To ensure the security of critical and sensitive data for customers the trust between Cloud identity providers has to be established before redirecting the customer's requests from one identity provider to another provider. Among all the cloud security issues, the ability to generate a trust value metric for identity management in the cloud is the most helpful to the end user. It is desirable that the users in one domain are able to access applications hosted in other clouds when a trust relationship already exists between the two cloud environments. Therefore, functionalities to manage the flow of user identity across clouds or domains are required. For this reason, a robust identity management (authentication, authorization and attribute data) must be put in place for cloud deployment and interaction in a usable and secure way. Likewise, the need for better access control and identity management systems as a main target for Federated Identity Management (FIM) plays a vital role in allowing the global scalability that is required for the successful implantation of cloud technologies. Current FIM frameworks are limited by the relative complexity of the underlying trust models and the complexity of the problem. Current FIM systems lack mechanisms to achieve dynamic federation, which is still an open challenge that requires further investigation (Garg et al., 2013). Thus, the establishment of dynamic federations between the different cloud identity actors is still a major theoretical challenge that has remained unsolved.

3.1 Cloud Identity Management System

Identity management systems were designed with the aim of providing an access control architecture, capable of preserving the users’ privacy and enabling Single Sign-On by establishing trust relationships between different organizations. Shibboleth (Ghazizadeh, et al. (2014) and Liberty Alliance (Habib et al., 2012) are widely extended examples of identity management systems. In these systems, users’ information is stored on reliable entities, named identity providers. Identity providers are in charge of managing users’ identities, releasing required information to external entities. Service providers delegate the authentication process to identity providers, which in turn respond by sending the users’ information on successful authentication. Additionally, they enable Single Sign-On, allowing users to access different services using their unique account. A set of commonly used mechanisms are reviewed below. The different approaches show the benefits of each in regards to the cloud identity system access. The federation establishment requires a metadata provider exchange; where the metadata contains identifiers, public key certificates, and service attributes. They are used for the location and secure communication between provider services.
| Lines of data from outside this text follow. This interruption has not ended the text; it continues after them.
-- ==== Sys2Proof/Machine/Flags.lean ====
section
/-! DEFINITION. Tallies, and the notice table: its order, the raising of a notice, the conditions that persist, and what
READ-STATUS and the beacon report of it (R155 to R159). -/

namespace Sys2Proof.Machine

/-! ### Tallies (00_scope.md, Tally) -/

/-- A tally that rises by `n` and holds at 65535. -/
def tally (n v : Nat) : Nat := min 65535 (v + n)

/-! ### The order of the notice table (R155) -/

/-- The number of a notice's kind (R155). -/
def Notice.kind : Notice → Nat
  | .inputLost _ => 1
  | .inputReturned _ => 2
  | .rasterChange _ => 3
  | .houseLost => 4
  | .houseReturned => 5
  | .watchExpired _ _ => 6
  | .tallyReached _ _ => 7
  | .streamTableFull => 8
  | .laneFailover _ => 9
  | .laneStarved _ => 10
  | .laneOverrun _ => 11
  | .slotCollision _ _ => 12
  | .carriageShortfall _ => 13
  | .commandOverrun => 14
  | .probeDone => 15

/-- A notice's subject as fields carry it (R18). -/
def Notice.subject : Notice → Nat
  | .inputLost f => f.val
  | .inputReturned f => f.val
  | .rasterChange f => f.val
  | .houseLost => 0
  | .houseReturned => 0
  | .watchExpired f e => 16 * f.val + e.val
  | .tallyReached f e => 16 * f.val + e.val
  | .streamTableFull => 0
  | .laneFailover l => l.val
  | .laneStarved l => l.val
  | .laneOverrun l => l.val
  | .slotCollision f s => 8 * f.val + s.val
  | .carriageShortfall f => f.val
  | .commandOverrun => 0
  | .probeDone => 0

/-- The cursor value of a record (R155). -/
def Notice.cursor (n : Notice) : Nat := 256 * n.kind + n.subject

/-- The place of a record in the table, in the order of kinds and subjects (R155). -/
def Notice.index : Notice → Fin 453
  | .inputLost f => ⟨f.val, by omega⟩
  | .inputReturned f => ⟨8 + f.val, by omega⟩
  | .rasterChange f => ⟨16 + f.val, by omega⟩
  | .houseLost => ⟨24, by omega⟩
  | .houseReturned => ⟨25, by omega⟩
  | .watchExpired f e => ⟨26 + 16 * f.val + e.val, by omega⟩
  | .tallyReached f e => ⟨154 + 16 * f.val + e.val, by omega⟩
  | .streamTableFull => ⟨282, by omega⟩
  | .laneFailover l => ⟨283 + l.val, by omega⟩
  | .laneStarved l => ⟨315 + l.val, by omega⟩
  | .laneOverrun l => ⟨347 + l.val, by omega⟩
  | .slotCollision f s => ⟨379 + 8 * f.val + s.val, by omega⟩
  | .carriageShortfall f => ⟨443 + f.val, by omega⟩
  | .commandOverrun => ⟨451, by omega⟩
  | .probeDone => ⟨452, by omega⟩

/-- Every pair of two kinds of index, the first counting slower. -/
def pairs (m n : Nat) : List (Fin m × Fin n) := (List.finRange m).flatMap fun a => (List.finRange n).map fun b => (a, b)

/-- Every record of the table, in order (R155). -/
def Notice.all : List Notice :=
  List.flatten
    [(List.finRange 8).map Notice.inputLost, (List.finRange 8).map Notice.inputReturned,
      (List.finRange 8).map Notice.rasterChange, [Notice.houseLost, Notice.houseReturned],
      (pairs 8 16).map fun x => Notice.watchExpired x.1 x.2, (pairs 8 16).map fun x => Notice.tallyReached x.1 x.2,
      [Notice.streamTableFull], (List.finRange 32).map Notice.laneFailover, (List.finRange 32).map Notice.laneStarved,
      (List.finRange 32).map Notice.laneOverrun, (pairs 8 8).map fun x => Notice.slotCollision x.1 x.2,
      (List.finRange 8).map Notice.carriageShortfall, [Notice.commandOverrun, Notice.probeDone]]

/-- The record that a kind and a subject name, if there is one (R157). -/
def Notice.named? (kind subject : Nat) : Option Notice :=
  Notice.all.find? fun n => n.kind == kind && n.subject == subject

/-! ### Records -/

/-- The record of a notice. -/
def State.notice (s : State) (n : Notice) : NoticeRecord := s.notices[n.index]

/-- A record raised once more (R156). -/
def NoticeRecord.raise (r : NoticeRecord) : NoticeRecord := { raised := true, generation := (r.generation + 1) % 256 }

/-- A block raises a notice (R156). -/
def State.raise (n : Notice) (s : State) : State := s.setNotice n.index (s.notice n).raise

/-- Whether the condition of a notice persists (R155). -/
def State.persists (s : State) : Notice → Bool
  | .inputLost f => s.paths[f].timing == .lost
  | .houseLost => s.tick.reference == .absent
  | .slotCollision f x => s.routes[f].seenLast[x]
  | .inputReturned _ => false
  | .rasterChange _ => false
  | .houseReturned => false
  | .watchExpired _ _ => false
  | .tallyReached _ _ => false
  | .streamTableFull => false
  | .laneFailover _ => false
  | .laneStarved _ => false
  | .laneOverrun _ => false
  | .carriageShortfall _ => false
  | .commandOverrun => false
  | .probeDone => false

/-- The raised records, in order. -/
def State.raisedNotices (s : State) : List Notice := Notice.all.filter fun n => (s.notice n).raised

/-- The beacon's summary: 2 to the power (kind − 1) for each kind with a raised record (R16). -/
def State.noticeSummary (s : State) : Nat :=
  ((List.range 15).map fun k => if s.raisedNotices.any (fun n => n.kind == k + 1) then 2 ^ k else 0).sum

/-- The results of READ-STATUS from a cursor onward: more, next cursor, count, and the triples (R158). -/
def State.statusFields (s : State) (cursor : Nat) : List Nat :=
  let found := s.raisedNotices.filter fun n => cursor ≤ n.cursor
  let shown := found.take 16
  let next := (found.drop 16).head?
  [yesNo next.isSome, (next.map Notice.cursor).getD 0, shown.length] ++
    shown.flatMap fun n => [n.kind, n.subject, (s.notice n).generation]

end Sys2Proof.Machine
end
This decoupling between providers enables that IdPs can support many SPs in a distributed fashion, and also focus on managing identities, access control policies, and security token issuing.

The OAuth mechanism defines a protocol in order for clients to access server resources on behalf of a resource owner (Habib et al., 2012). It provides a process for end users to authorize third-party accesses to their server resources without sharing their credentials. Windows CardSpacealso known as its codename InfoCard, is the Microsoft client or Identity Selector for the Identity Metasystem (Habiba et al., 2014). Taking into consideration that the end users may have different identities depending on the context where they are interacting, the challenge of this approach is to allow the end users to create, use, and manage their diverse digital identities in an understandable and effective way. The idea behind Windows CardSpace is that end users could manage their digital identities, and their related attributes, in a similar way that they manage their cards in their wallets. When end users create an account in an OpenID identity provider, they receive an identifier as a URL or XRI. Then, when they access a relying party or service provider website which requires authentication and supports OpenID, they may enter their identifier in order to be redirected to their OpenID provider (Kanwal et al., 2014).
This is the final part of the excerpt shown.